Fig. 10 schematically shows a block diagram of a computer system for implementing an electronic device according to an embodiment of the present application.

It should be noted that, the computer system 1000 of the electronic device shown in fig. 10 is only an example, and should not impose any limitation on the functions and the application scope of the embodiments of the present application.

As shown in fig. 10, the computer system 1000 includes a central processing unit 1001 (Central Processing Unit, CPU) which can execute various appropriate actions and processes according to a program stored in a Read-Only Memory 1002 (ROM) or a program loaded from a storage section 1008 into a random access Memory 1003 (Random Access Memory, RAM). In the random access memory 1003, various programs and data necessary for the system operation are also stored. The cpu 1001, the rom 1002, and the ram 1003 are connected to each other via a bus 1004. An Input/Output interface 1005 (i.e., an I/O interface) is also connected to bus 1004.

The following components are connected to the input/output interface 1005: an input section 1006 including a keyboard, a mouse, and the like; an output portion 1007 including a Cathode Ray Tube (CRT), a liquid crystal display (Liquid Crystal Display, LCD), and a speaker; a storage portion 1008 including a hard disk or the like; and a communication section 1009 including a network interface card such as a local area network card, a modem, or the like. The communication section 1009 performs communication processing via a network such as the internet. The drive 1010 is also connected to the input/output interface 1005 as needed.
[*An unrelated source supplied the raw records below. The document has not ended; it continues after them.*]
-- ==== Sys2Proof/Certificates/Slice0/Obligations.lean ====
section
/-! DEFINITION. The statements to be proved about the block. Registers, flags and fields are read from a state with `get`, `flag`,
`bit` and `word`; `Answers c s P` says that command `c` answers a next state with `P`. -/

open Sys2Proof Machine

/-- The step: with a command in front of the queue, a step is that command's effect on the state with the rest of the queue; with none
waiting, station time goes on by one tick (the model's choice: log entry 3, DESIGN CHOICE). -/
def Obligations.StepRunsFront : Prop :=
  ∀ (s : State),
    (∀ c rest, s.pending = c :: rest → step s = exec c { s with pending := rest }) ∧
    (s.pending = [] → step s = .next { s with dev := tickTimebase s.dev })

/-- R30, R451, R455: the state at power-up. Every register holds its reset value, reset has not been released, the recorder memory and
the queue are empty, no telemetry point has a value, no fuse is programmed, and the invariant of every step holds. The values of
what is no register, and the fuses, flash and VBAT of a new device, are the model's choice (log entries 1 and 2, DESIGN CHOICE). -/
def Obligations.ResetState : Prop :=
  (∀ a, State.reset.dev.word a = resetWord a) ∧ State.reset.dev.released = false ∧ State.reset.dev.mode = modeLOAD ∧
    State.reset.recMem = [] ∧ State.reset.pending = [] ∧ (∀ k, State.reset.dev.point k = 0x80000000) ∧
    State.reset.fuse = fuse0 ∧ State.reset.Inv

/-- R12: STOP is left only by power-cycling the main supplies. From a released device in STOP every command but POWER_CYCLE, and every
step in which no command waits, leads to a released device in STOP; POWER_CYCLE leads out of it. -/
def Obligations.StopIsFinal : Prop :=
  ∀ (s t : State), s.stopped →
    (∀ c, c ≠ .powerCycle → exec c s = .next t → t.stopped) ∧
    (s.pending = [] → step s = .next t → t.stopped) ∧
    (exec .powerCycle s = .next t → ¬ t.stopped)

/-- The invariant of every step: the recorder memory stays in its canonical form, the operation in progress on the fuses stays one
that may run, and no STOP source is left waiting.
Where the spec is silent it rests on log entries 9 (DEDUCED), 10 (DESIGN CHOICE). -/
def Obligations.InvariantKept : Prop :=
  ∀ (s t : State), s.Inv → step s = .next t → t.Inv

/-- What a command can reach beyond the device. No command touches the queue. Apart from a power cycle, only the writing and the
loss of entries change the recorder memory, only the key operations the fuses, only VBAT_LOSS and TOD_WRITEBACK what VBAT keeps, and
before reset is released nothing but RESET_RELEASE and VBAT_LOSS changes anything. Only the image load, which finds what has been
programmed outside, the journal write, the image transfer and the requests that a restart of SUP1 takes up change the flash.
Where the spec is silent it rests on log entry 7 (DEDUCED). -/
def Obligations.CommandReach : Prop :=
  ∀ (c : Instr) (s t : State), exec c s = .next t →
    t.pending = s.pending ∧
    (c ≠ .powerCycle →
      (c ≠ .recorderEntryWrite → (∀ m d r x, c ≠ .sramEccError m d r x) → c ≠ .sramScrub → (∀ p d k, c ≠ .checkComplete p d k) →
        t.recMem = s.recMem) ∧
      ((∀ h x k, c ≠ .jtagKeyprog h x k) → (∀ k, c ≠ .jtagKeyrev k) → (∀ r, c ≠ .keyFuseDone r) → t.fuse = s.fuse) ∧
      (c ≠ .vbatLoss → c ≠ .todWriteback → t.vbat = s.vbat) ∧
      (s.dev.released = false → c ≠ .resetRelease → c ≠ .vbatLoss → t = s)) ∧
    ((∀ a b, c ≠ .imageLoadComplete a b) → (∀ a b, c ≠ .journalWrite a b) → (∀ r u k n, c ≠ .iopen r u k n) →
      (∀ r i m o x, c ≠ .idata r i m o x) → (∀ p e, c ≠ .pageProgramDone p e) → c ≠ .imageVerifyDone →
      c ≠ .supervisorRestartDone 1 → t.flash = s.flash)

/-- The frame of what serves the device. The commands listed of the clocks and PTP change no register but those of their blocks,
those of the safety channel none but the safety block, those of the fabric none but the fabric block, those of the recorder none but
the recorder block, apart from the registers that collect a refused write and those any command may change; and none of them touches
lanes, quires, cells, regions, measurement or the network.
Where the spec is silent it rests on log entry 4 (DESIGN CHOICE). -/
def Obligations.ServiceFrame : Prop :=
  ∀ (c : Instr) (s t : State), s.awake → exec c s = .next t →
    let parts (d : Dev) := (d.lanes, d.quires, d.cells, d.regions, d.ains, d.groups, d.adq, d.telem, d.snaps, d.nt, d.tw, d.su, d.jtag)
    let within (lo hi : Nat) := s.dev.keepsWords (fun a => (lo ≤ a ∧ a < hi) ∨ refuseRegs a ∨ sideRegs a) t.dev
    ((c = .timebaseAlignStep ∨ c = .holdoverExpiry ∨ (∃ l, c = .ptpReceiptTimeout l) ∨ (∃ p b, c = .pllBandSearchDone p b) ∨
        (∃ o n, c = .pllPhaseSteps o n) ∨ (∃ o w, c = .tmIncrWrite o w) ∨ (∃ o w, c = .tmAdjWrite o w) ∨
        (∃ o w, c = .jumpRequest o w) ∨ (∃ m, c = .ptpAnnounceRx m) ∨ (∃ x tx, c = .ptpPdelayReqSend x tx)) →
      within 0x4000 0x6000 ∧ parts t.dev = parts s.dev ∧ t.dev.sf = s.dev.sf ∧ t.dev.fb = s.dev.fb ∧ s.keepsRest t) ∧
    (((∃ k h l, c = .safetyCycle k h l) ∨ (∃ i b l, c = .safetyInputFilter i b l) ∨ (∃ b l, c = .safetyResetFilter b l) ∨
        c = .resetHoldTimeout ∨ (∃ i, c = .discrepancyTimeout i) ∨ (∃ x, c = .permitTest x) ∨ (∃ x, c = .testWidthEnd x)) →
      within 0x3000 0x4000 ∧ parts t.dev = parts s.dev ∧ t.dev.tm = s.dev.tm ∧ t.dev.fb = s.dev.fb ∧ s.keepsRest t) ∧
    ((c = .evalWindowEnd ∨ c = .avsAck ∨ c = .avsTimeout ∨ c = .marginHoldoffEnd) →
      within 0x1000 0x2000 ∧ parts t.dev = parts s.dev ∧ t.dev.tm = s.dev.tm ∧ t.dev.sf = s.dev.sf ∧ s.keepsRest t) ∧
    ((c = .recorderEntryIn ∨ c = .recorderGapEntry ∨ c = .recordComplete ∨ c = .recordPostmaxExpiry ∨ (∃ o, c = .drArm o) ∨
        (∃ o, c = .drForce o) ∨ (∃ o, c = .drDisarm o) ∨ (∃ o m, c = .drRel o m) ∨ (∃ x, c = .xtrigPulseEnd x)) →
      within 0x8000 0x9000 ∧ parts t.dev = parts s.dev ∧ t.dev.tm = s.dev.tm ∧ t.dev.sf = s.dev.sf ∧ t.dev.fb = s.dev.fb ∧
        s.keepsRest t)
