-- ==== Sys2Proof/Laws/Raise.lean ====
section
/-! SUPPORT. Setting a sticky flag: everything it can do. It changes the registers, the events and the recorder's entries, and
nothing else; the flag reads 1 afterwards, and no other field changes but the two of lost events. -/

namespace Sys2Proof.Machine

/-- A source entry changes the recorder only. -/
theorem source_eq (d : Dev) (k : BitVec 4) (n key p : Nat) (l r : Bool) :
    d.source k n key p l r = { d with dr := (d.source k n key p l r).dr } := by
  unfold Dev.source; split <;> rfl

/-- A flag that sets changes registers, events and the recorder only. -/
theorem raiseBit_eq (d : Dev) (f : Fld) (i : Nat) (c : Cls) :
    d.raiseBit f i c = { d with regs := (d.raiseBit f i c).regs, fc := (d.raiseBit f i c).fc, dr := (d.raiseBit f i c).dr } := by
  have hsrc : ∀ (d : Dev) (a b : Nat), d.flagEntry a b = { d with dr := (d.flagEntry a b).dr } := by
    intro d a b; unfold Dev.flagEntry; split
    · exact source_eq _ _ _ _ _ _ _
    · rfl
  have hpush : ∀ (d : Dev) (a b k t : Nat), d.pushEvent a b k t =
      { d with regs := (d.pushEvent a b k t).regs, fc := (d.pushEvent a b k t).fc, dr := (d.pushEvent a b k t).dr } := by
    intro d a b k t; unfold Dev.pushEvent; split
    · rfl
    split
    · rfl
    · split
      · unfold Dev.setEvovf; rw [hsrc]; rfl
      · rfl
  have hreact : ∀ d : Dev, d.react c = { d with fc := (d.react c).fc } := by
    intro d; cases c <;> simp only [Dev.react] <;> (try split) <;> rfl
  unfold Dev.raiseBit
  split
  · rfl
  · dsimp only; rw [hreact, hsrc, hpush]; rfl

@[simp] theorem raiseBit_released (d : Dev) (g : Fld) (i : Nat) (c : Cls) : (d.raiseBit g i c).released = d.released := by rw [raiseBit_eq]
@[simp] theorem raise_released (d : Dev) (g : Fld) (c : Cls) : (d.raise g c).released = d.released := raiseBit_released d g 0 c
@[simp] theorem raiseBit_cyc (d : Dev) (g : Fld) (i : Nat) (c : Cls) : (d.raiseBit g i c).cyc = d.cyc := by rw [raiseBit_eq]
@[simp] theorem raise_cyc (d : Dev) (g : Fld) (c : Cls) : (d.raise g c).cyc = d.cyc := raiseBit_cyc d g 0 c
@[simp] theorem raiseBit_telem (d : Dev) (g : Fld) (i : Nat) (c : Cls) : (d.raiseBit g i c).telem = d.telem := by rw [raiseBit_eq]
@[simp] theorem raise_telem (d : Dev) (g : Fld) (c : Cls) : (d.raise g c).telem = d.telem := raiseBit_telem d g 0 c
@[simp] theorem raiseBit_snaps (d : Dev) (g : Fld) (i : Nat) (c : Cls) : (d.raiseBit g i c).snaps = d.snaps := by rw [raiseBit_eq]
@[simp] theorem raise_snaps (d : Dev) (g : Fld) (c : Cls) : (d.raise g c).snaps = d.snaps := raiseBit_snaps d g 0 c
@[simp] theorem raiseBit_sent (d : Dev) (g : Fld) (i : Nat) (c : Cls) : (d.raiseBit g i c).sent = d.sent := by rw [raiseBit_eq]
@[simp] theorem raise_sent (d : Dev) (g : Fld) (c : Cls) : (d.raise g c).sent = d.sent := raiseBit_sent d g 0 c
@[simp] theorem raiseBit_tm (d : Dev) (g : Fld) (i : Nat) (c : Cls) : (d.raiseBit g i c).tm = d.tm := by rw [raiseBit_eq]
@[simp] theorem raise_tm (d : Dev) (g : Fld) (c : Cls) : (d.raise g c).tm = d.tm := raiseBit_tm d g 0 c
@[simp] theorem raiseBit_sf (d : Dev) (g : Fld) (i : Nat) (c : Cls) : (d.raiseBit g i c).sf = d.sf := by rw [raiseBit_eq]
@[simp] theorem raise_sf (d : Dev) (g : Fld) (c : Cls) : (d.raise g c).sf = d.sf := raiseBit_sf d g 0 c
@[simp] theorem raiseBit_nt (d : Dev) (g : Fld) (i : Nat) (c : Cls) : (d.raiseBit g i c).nt = d.nt := by rw [raiseBit_eq]
@[simp] theorem raise_nt (d : Dev) (g : Fld) (c : Cls) : (d.raise g c).nt = d.nt := raiseBit_nt d g 0 c
@[simp] theorem raiseBit_fb (d : Dev) (g : Fld) (i : Nat) (c : Cls) : (d.raiseBit g i c).fb = d.fb := by rw [raiseBit_eq]
@[simp] theorem raise_fb (d : Dev) (g : Fld) (c : Cls) : (d.raise g c).fb = d.fb := raiseBit_fb d g 0 c
@[simp] theorem raiseBit_jtag (d : Dev) (g : Fld) (i : Nat) (c : Cls) : (d.raiseBit g i c).jtag = d.jtag := by rw [raiseBit_eq]
@[simp] theorem raise_jtag (d : Dev) (g : Fld) (c : Cls) : (d.raise g c).jtag = d.jtag := raiseBit_jtag d g 0 c
@[simp] theorem raiseBit_lanes (d : Dev) (g : Fld) (i : Nat) (c : Cls) : (d.raiseBit g i c).lanes = d.lanes := by rw [raiseBit_eq]
@[simp] theorem raise_lanes (d : Dev) (g : Fld) (c : Cls) : (d.raise g c).lanes = d.lanes := raiseBit_lanes d g 0 c
@[simp] theorem raiseBit_quires (d : Dev) (g : Fld) (i : Nat) (c : Cls) : (d.raiseBit g i c).quires = d.quires := by rw [raiseBit_eq]
@[simp] theorem raise_quires (d : Dev) (g : Fld) (c : Cls) : (d.raise g c).quires = d.quires := raiseBit_quires d g 0 c
@[simp] theorem raiseBit_cells (d : Dev) (g : Fld) (i : Nat) (c : Cls) : (d.raiseBit g i c).cells = d.cells := by rw [raiseBit_eq]
@[simp] theorem raise_cells (d : Dev) (g : Fld) (c : Cls) : (d.raise g c).cells = d.cells := raiseBit_cells d g 0 c
@[simp] theorem raiseBit_regions (d : Dev) (g : Fld) (i : Nat) (c : Cls) : (d.raiseBit g i c).regions = d.regions := by rw [raiseBit_eq]
@[simp] theorem raise_regions (d : Dev) (g : Fld) (c : Cls) : (d.raise g c).regions = d.regions := raiseBit_regions d g 0 c
@[simp] theorem raiseBit_ains (d : Dev) (g : Fld) (i : Nat) (c : Cls) : (d.raiseBit g i c).ains = d.ains := by rw [raiseBit_eq]
@[simp] theorem raise_ains (d : Dev) (g : Fld) (c : Cls) : (d.raise g c).ains = d.ains := raiseBit_ains d g 0 c
@[simp] theorem raiseBit_groups (d : Dev) (g : Fld) (i : Nat) (c : Cls) : (d.raiseBit g i c).groups = d.groups := by rw [raiseBit_eq]
@[simp] theorem raise_groups (d : Dev) (g : Fld) (c : Cls) : (d.raise g c).groups = d.groups := raiseBit_groups d g 0 c
@[simp] theorem raiseBit_adq (d : Dev) (g : Fld) (i : Nat) (c : Cls) : (d.raiseBit g i c).adq = d.adq := by rw [raiseBit_eq]
@[simp] theorem raise_adq (d : Dev) (g : Fld) (c : Cls) : (d.raise g c).adq = d.adq := raiseBit_adq d g 0 c
@[simp] theorem raiseBit_tw (d : Dev) (g : Fld) (i : Nat) (c : Cls) : (d.raiseBit g i c).tw = d.tw := by rw [raiseBit_eq]
@[simp] theorem raise_tw (d : Dev) (g : Fld) (c : Cls) : (d.raise g c).tw = d.tw := raiseBit_tw d g 0 c
@[simp] theorem raiseBit_su (d : Dev) (g : Fld) (i : Nat) (c : Cls) : (d.raiseBit g i c).su = d.su := by rw [raiseBit_eq]
@[simp] theorem raise_su (d : Dev) (g : Fld) (c : Cls) : (d.raise g c).su = d.su := raiseBit_su d g 0 c
@[simp] theorem source_released (d : Dev) (k : BitVec 4) (n key p : Nat) (l r : Bool) : (d.source k n key p l r).released = d.released := by rw [source_eq]
@[simp] theorem source_cyc (d : Dev) (k : BitVec 4) (n key p : Nat) (l r : Bool) : (d.source k n key p l r).cyc = d.cyc := by rw [source_eq]
@[simp] theorem source_regs (d : Dev) (k : BitVec 4) (n key p : Nat) (l r : Bool) : (d.source k n key p l r).regs = d.regs := by rw [source_eq]
@[simp] theorem source_telem (d : Dev) (k : BitVec 4) (n key p : Nat) (l r : Bool) : (d.source k n key p l r).telem = d.telem := by rw [source_eq]
@[simp] theorem source_snaps (d : Dev) (k : BitVec 4) (n key p : Nat) (l r : Bool) : (d.source k n key p l r).snaps = d.snaps := by rw [source_eq]
@[simp] theorem source_sent (d : Dev) (k : BitVec 4) (n key p : Nat) (l r : Bool) : (d.source k n key p l r).sent = d.sent := by rw [source_eq]
@[simp] theorem source_tm (d : Dev) (k : BitVec 4) (n key p : Nat) (l r : Bool) : (d.source k n key p l r).tm = d.tm := by rw [source_eq]
@[simp] theorem source_fc (d : Dev) (k : BitVec 4) (n key p : Nat) (l r : Bool) : (d.source k n key p l r).fc = d.fc := by rw [source_eq]
@[simp] theorem source_sf (d : Dev) (k : BitVec 4) (n key p : Nat) (l r : Bool) : (d.source k n key p l r).sf = d.sf := by rw [source_eq]
@[simp] theorem source_nt (d : Dev) (k : BitVec 4) (n key p : Nat) (l r : Bool) : (d.source k n key p l r).nt = d.nt := by rw [source_eq]
@[simp] theorem source_fb (d : Dev) (k : BitVec 4) (n key p : Nat) (l r : Bool) : (d.source k n key p l r).fb = d.fb := by rw [source_eq]
@[simp] theorem source_jtag (d : Dev) (k : BitVec 4) (n key p : Nat) (l r : Bool) : (d.source k n key p l r).jtag = d.jtag := by rw [source_eq]
@[simp] theorem source_lanes (d : Dev) (k : BitVec 4) (n key p : Nat) (l r : Bool) : (d.source k n key p l r).lanes = d.lanes := by rw [source_eq]
@[simp] theorem source_quires (d : Dev) (k : BitVec 4) (n key p : Nat) (l r : Bool) : (d.source k n key p l r).quires = d.quires := by rw [source_eq]
@[simp] theorem source_cells (d : Dev) (k : BitVec 4) (n key p : Nat) (l r : Bool) : (d.source k n key p l r).cells = d.cells := by rw [source_eq]
@[simp] theorem source_regions (d : Dev) (k : BitVec 4) (n key p : Nat) (l r : Bool) : (d.source k n key p l r).regions = d.regions := by rw [source_eq]
@[simp] theorem source_ains (d : Dev) (k : BitVec 4) (n key p : Nat) (l r : Bool) : (d.source k n key p l r).ains = d.ains := by rw [source_eq]
@[simp] theorem source_groups (d : Dev) (k : BitVec 4) (n key p : Nat) (l r : Bool) : (d.source k n key p l r).groups = d.groups := by rw [source_eq]
@[simp] theorem source_adq (d : Dev) (k : BitVec 4) (n key p : Nat) (l r : Bool) : (d.source k n key p l r).adq = d.adq := by rw [source_eq]
@[simp] theorem source_tw (d : Dev) (k : BitVec 4) (n key p : Nat) (l r : Bool) : (d.source k n key p l r).tw = d.tw := by rw [source_eq]
@[simp] theorem source_su (d : Dev) (k : BitVec 4) (n key p : Nat) (l r : Bool) : (d.source k n key p l r).su = d.su := by rw [source_eq]
@[simp] theorem raise_lane (d : Dev) (g : Fld) (c : Cls) (k : Nat) : (d.raise g c).lane k = d.lane k := by rw [Dev.raise, raiseBit_eq]; rfl
@[simp] theorem raiseBit_lane (d : Dev) (g : Fld) (i : Nat) (c : Cls) (k : Nat) : (d.raiseBit g i c).lane k = d.lane k := by rw [raiseBit_eq]; rfl
@[simp] theorem raise_quire (d : Dev) (g : Fld) (c : Cls) (k : Nat) : (d.raise g c).quire k = d.quire k := by rw [Dev.raise, raiseBit_eq]; rfl
@[simp] theorem raiseBit_quire (d : Dev) (g : Fld) (i : Nat) (c : Cls) (k : Nat) : (d.raiseBit g i c).quire k = d.quire k := by rw [raiseBit_eq]; rfl
@[simp] theorem raise_cell (d : Dev) (g : Fld) (c : Cls) (k : Nat) : (d.raise g c).cell k = d.cell k := by rw [Dev.raise, raiseBit_eq]; rfl
@[simp] theorem raiseBit_cell (d : Dev) (g : Fld) (i : Nat) (c : Cls) (k : Nat) : (d.raiseBit g i c).cell k = d.cell k := by rw [raiseBit_eq]; rfl
@[simp] theorem raise_region (d : Dev) (g : Fld) (c : Cls) (k : Nat) : (d.raise g c).region k = d.region k := by rw [Dev.raise, raiseBit_eq]; rfl
@[simp] theorem raiseBit_region (d : Dev) (g : Fld) (i : Nat) (c : Cls) (k : Nat) : (d.raiseBit g i c).region k = d.region k := by rw [raiseBit_eq]; rfl
@[simp] theorem raise_ain (d : Dev) (g : Fld) (c : Cls) (k : Nat) : (d.raise g c).ain k = d.ain k := by rw [Dev.raise, raiseBit_eq]; rfl
@[simp] theorem raiseBit_ain (d : Dev) (g : Fld) (i : Nat) (c : Cls) (k : Nat) : (d.raiseBit g i c).ain k = d.ain k := by rw [raiseBit_eq]; rfl
@[simp] theorem raise_group (d : Dev) (g : Fld) (c : Cls) (k : Nat) : (d.raise g c).group k = d.group k := by rw [Dev.raise, raiseBit_eq]; rfl
@[simp] theorem raiseBit_group (d : Dev) (g : Fld) (i : Nat) (c : Cls) (k : Nat) : (d.raiseBit g i c).group k = d.group k := by rw [raiseBit_eq]; rfl

/-- A field of another register after a flag has set. -/
theorem get_raiseBit_ne (d : Dev) (f g : Fld) (i : Nat) (c : Cls) (h : f.addr ≠ g.addr) (h1 : g.addr ≠ NT_EVT)
    (h2 : g.addr ≠ NT_CNT1) : (d.raiseBit f i c).get g = d.get g :=
  get_congr _ _ _ (raiseBit_word d f i c _ h.symm h1 h2)

theorem get_raise_ne (d : Dev) (f g : Fld) (c : Cls) (h : f.addr ≠ g.addr) (h1 : g.addr ≠ NT_EVT) (h2 : g.addr ≠ NT_CNT1) :
    (d.raise f c).get g = d.get g := get_raiseBit_ne d f g 0 c h h1 h2

/-- The word of the flag's own register after it has set. -/
theorem raiseBit_own (d : Dev) (f : Fld) (i : Nat) (c : Cls) (h1 : f.addr ≠ NT_EVT) (h2 : f.addr ≠ NT_CNT1) :
    (d.raiseBit f i c).word f.addr = if d.bit f i then d.word f.addr else (d.putBit f i true).word f.addr := by
  unfold Dev.raiseBit
  split
  · rfl
  · simp only [react_word, flagEntry_word]; exact pushEvent_word _ _ _ _ _ _ h1 h2

/-- Another field of the flag's register after it has set. -/
theorem get_raiseBit_disj (d : Dev) (f g : Fld) (i : Nat) (c : Cls) (ha : g.addr = f.addr) (h1 : f.addr ≠ NT_EVT)
    (h2 : f.addr ≠ NT_CNT1) (hg : g.lsb + g.width ≤ 32) (h : g.lsb + g.width ≤ f.lsb ∨ f.lsb + f.width ≤ g.lsb) :
    (d.raiseBit f i c).get g = d.get g := by
  rw [Dev.get, ha, raiseBit_own d f i c h1 h2]
  split
  · rw [Dev.get, ha]
  · rw [← ha]; exact get_put_disj d f g _ hg h

theorem get_raise_disj (d : Dev) (f g : Fld) (c : Cls) (ha : g.addr = f.addr) (h1 : f.addr ≠ NT_EVT) (h2 : f.addr ≠ NT_CNT1)
    (hg : g.lsb + g.width ≤ 32) (h : g.lsb + g.width ≤ f.lsb ∨ f.lsb + f.width ≤ g.lsb) : (d.raise f c).get g = d.get g :=
  get_raiseBit_disj d f g 0 c ha h1 h2 hg h

/-- A one-bit flag reads 1 after it has set. -/
theorem get_raise_same (d : Dev) (f : Fld) (c : Cls) (hw : f.width = 1) (hl : f.lsb < 32) (h1 : f.addr ≠ NT_EVT)
    (h2 : f.addr ≠ NT_CNT1) : (d.raise f c).get f = 1 := by
  have hlt : d.get f < 2 := by
    have : d.get f < 2 ^ f.width := Nat.mod_lt _ (Nat.two_pow_pos _)
    rw [hw] at this; exact this
  rw [Dev.get, Dev.raise, raiseBit_own d f 0 c h1 h2]
  split
  · rename_i hb
    change d.get f = 1
    have hb' : bitOf (d.get f) 0 = true := hb
    rcases Nat.lt_or_ge (d.get f) 1 with h | h
    · have : d.get f = 0 := by omega
      rw [this] at hb'; simp [bitOf] at hb'
    · omega
  · rename_i hb
    have hb' : ¬ bitOf (d.get f) 0 = true := hb
    have h0 : d.get f = 0 := by
      rcases Nat.lt_or_ge (d.get f) 1 with h | h
      · omega
      · exfalso; apply hb'; have : d.get f = 1 := by omega
        rw [this]; decide
    change (d.put f (setBit (d.get f) 0)).get f = 1
    rw [get_put_same _ _ _ (by omega), h0, hw]
    decide

end Sys2Proof.Machine
end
A removable medium 1011, such as a magnetic disk, an optical disk, a magneto-optical disk, a semiconductor memory, or the like, is installed as needed in the drive 1010, so that a computer program read out therefrom is installed as needed in the storage section 1008.

In particular, according to embodiments of the present application, the processes described in the various method flowcharts may be implemented as computer software programs. For example, embodiments of the present application include a computer program product comprising a computer program embodied on a computer readable medium, the computer program comprising program code for performing the method shown in the flowcharts. In such an embodiment, the computer program may be downloaded and installed from a network via the communication portion 1009, and/or installed from the removable medium 1011. The computer programs, when executed by the central processor 1001, perform the various functions defined in the system of the present application.

According to still another aspect of the embodiments of the present application, there is further provided an electronic device for implementing the above image recognition method, where the electronic device may be a terminal device or a server as shown in fig. 1. The present embodiment is described taking the electronic device as a terminal device as an example. As shown in fig. 11, the electronic device comprises a memory 1102 and a processor 1104, the memory 1102 having stored therein a computer program, the processor 1104 being arranged to perform the steps of any of the method embodiments described above by means of the computer program.

Alternatively, in this embodiment, the electronic device may be located in at least one network device of a plurality of network devices of the computer network.

Alternatively, in the present embodiment, the above-described processor may be configured to execute the following steps by a computer program:

s1, acquiring a target image, wherein the target image is an image to be identified obtained by scanning a target object;

s2, inputting the target image into a target neural network model, determining M suspicious view images from the target image through a target view classification model in the target neural network model, and predicting the M suspicious view images through a target full-scale classification model in the target neural network model to obtain a predicted image label of the target image, wherein M is greater than or equal to 1, and the M suspicious view images are view images with predicted suspicious probability greater than or equal to a preset probability threshold value in the target image;

the target neural network model is a model obtained by training a neural network model to be trained by using a training sample image and a training visual field image until the following convergence condition is met: and a first loss condition is met between a known image label of the training sample image and a predicted view label of a target suspicious view image, wherein the target suspicious view image is a suspicious view image with the largest predicted suspicious probability in the training sample image determined by the to-be-trained view classification model.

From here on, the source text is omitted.